A/N-Another emo thing! Hooray!

Disclaimer- I don't own Zelda

I watched.

Silence.

Nothing could break that.

The silence.

I always would watch.

Would I never be there?

My true love.

The person I bled for.

The person I cried for.

I waited for him to come home.

I was his best friend.

All that time.

But he brought her home.

That princess.

Here.

The forest.

Why?

He was the one I had waited for.

While Link saved the day, I waited.

I waited.

I waited.

And he finally came back.

Ganondorf was dead.

Zelda was saved.

And she was here.

And they were in love.

Why?

It's not fair.

I've known Link forever.

For as long as I remember, he's been my friend.

I was in love with him.

If Ganondorf hadn't come, I would probably be with Link.

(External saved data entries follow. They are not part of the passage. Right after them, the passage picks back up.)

/-- Granules of local memory that a drain has completed, among those that a piece touched (R299). -/
def MatCmd.filled (c : MatCmd) (ws : List (DWord × Nat × Nat)) : List Nat :=
  let n := Par.n c.dws
  let e := Par.ow c.dws / 8
  let gs := (ws.flatMap (fun w => granules (bits w.1 22 0) w.2.1)).eraseDups
  gs.filter (fun g => (List.range (64 * n)).all (fun u =>
    c.done.any (fun r => decide (r.1 ≤ u) && decide (u < r.1 + r.2)) ||
    !(granules (bits (c.destAddr (u / n) (u % n)) 22 0) e).contains g))

/-- A drain's bytes written so far. -/
def MatCmd.written (c : MatCmd) : Nat := c.done.foldl (fun a r => a + r.2) 0 * (Par.ow c.dws / 8)

/-- The pieces of work of a drain: its completion record, and the pieces by first element. -/
def drainRec (id : Nat) : Who := { kind := 2, id := id }
def drainWho (id first : Nat) : Who := { kind := 2, id := id, part := 1 + first }

/-- The tile of a drain that has ended set to +0 (R298); elements that an immediate touched meanwhile stay undefined (R296). -/
def State.zeroAfter (s : State) (c : MatCmd) : State :=
  { (s.updTeam c.team (fun tm =>
      let second := tm.onSecondCore c.grp
      tm.setAcc second ((tm.acc second).put (c.keys.map (fun k =>
        (k, if c.smash.contains k then Config.freeWord (s.fresh + k) else 0)))))) with fresh := s.fresh + 2 ^ 18 }

/-- A drain ended: its record written, then ZAFTER, then complete, and its events delivered (R240, R294, R298, R299). -/
def State.drainComplete (s : State) (id : Nat) (c : MatCmd) (status : Nat) : State :=
  let finish (s : State) : State :=
    let s := if Par.zafter c.dws && status == 0 then s.zeroAfter c else s
    ((s.forgetAll (fun w => w.kind == 2 && w.id == id)).countEvents c.ctx none (c.evs.flatMap (·.2))).matEnd id { c with evs := [] }
  if Par.ck c.dws = 1 then
    match s.writeCompletion (drainRec id) c.core c.ctx (Par.cscope c.dws) c.relAt (Par.comp c.dws) status c.bytes 0 with
    | .ok s => finish s
    | .error (.wait s) => s.setMat id { c with ending := some status, fault := none }
    | .error (.fault cause stage k va) =>
      let (s, rid) := (s.forget (drainRec id)).engineFault c.ctx c.core c.team c.grp 2 id (Par.comp c.dws) cause stage k va
      s.setMat id { c with ending := some status, fault := some rid }
  else finish s

/-- A drain ends with a status (R150, R299): registers that the group wrote meanwhile are free (R296), and a slot receives
what was not counted. -/
def State.drainEnd (s : State) (id : Nat) (c : MatCmd) (status : Nat) : State :=
  let c := { c with bytes := c.written, stalled := [], relAt := s.nextInstr }
  let left := if Par.dsp c.dws = 1 then Par.bytes c.dws - c.bytes else Par.bytes c.dws
  let s :=
    if Par.ck c.dws = 2 && decide (0 < left) then
      s.updTeam c.team (fun tm => tm.countDown (bits (Par.comp c.dws) 22 0) left)
    else s
  let s :=
    if c.dirty.isEmpty then s
    else
      let ws := c.dirty.flatMap (fun r => (List.range 64).map (fun l =>
        ((RegRef.v l r, Config.freeWord (s.fresh + 64 * r + l)) : RegRef × Word)))
      { (s.updTeam c.team (fun tm => tm.writeRegs c.grp ws)) with fresh := s.fresh + 64 * 256 }
  s.drainComplete id c status

/-- The outputs of elements [first, first + count) of a drain's tile, in row-major order (R298): row, column, code and events. -/
def MatCmd.outputs (c : MatCmd) (tm : Team) (first count : Nat) : List ((Nat × Nat) × Nat × List Ev) :=
  let d := c.dws
  let n := Par.n d
  let acc := tm.acc (tm.onSecondCore c.grp)
  let lm := tm.lm (onSecond tm c.grp (BitVec.ofNat 64 (Par.resoff d)))
  (List.range count).map (fun u =>
    let i := (first + u) / n
    let j := (first + u) % n
    let key := accKey (Par.row d + i) (Par.col d + j)
    let x := if c.smash.contains key then (Config.freeWord (c.salt + 2 ^ 18 + key)).toNat
      else (acc.get (Par.row d + i) (Par.col d + j)).toNat
    let resid := Memory.read lm.bytes (Par.resoff d % 2 ^ 23 + (i * n + j) * Par.rw d) (Par.rw d)
    ((i, j), c.output x resid i j))

/-- The writes of outputs to memory (R299): address, width and value. -/
def MatCmd.outWrites (c : MatCmd) (outs : List ((Nat × Nat) × Nat × List Ev)) : List (DWord × Nat × Nat) :=
  outs.map (fun o => (c.destAddr o.1.1 o.1.2, Par.ow c.dws / 8, o.2.1))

Here I watch from my window.

They're laughing and holding hands.

They're smiling.

He's whispering something in her ear.

She's nodding, smiling.

The Princess flung her arms around his neck and kissed him.

He kissed her back.

"Traitor."

That's all I whisper.

She was cruel.

Cruel and wonderful.

Princess Zelda was perfect.

I understood why Link loved her.

She was sweet.

She was beautiful.

She was rich.

She wasn't me.

I heard Link come into my room.

I turned to him, trying to pretend to be happy to see him.

"Guess what?!"

He exclaimed.

"Zelda and I are getting married!"

My heart dropped into my stomach.

No.

I had seen it coming.

I forced a smile.

"That's wonderful, Link.

I'm happy for you."

He didn't notice my forced happiness.

He just grinned.

"Thanks!

I'm going to go tell the rest of the town!

Maybe I'll be able to live in the castle..."

Yes.

The castle.

Away from me.

Of course.

What else could I expect?

After all, I was just me.

No one special.

I put on a fake smile around him.

I put on a fake feeling.

As though I still thought he was a friend.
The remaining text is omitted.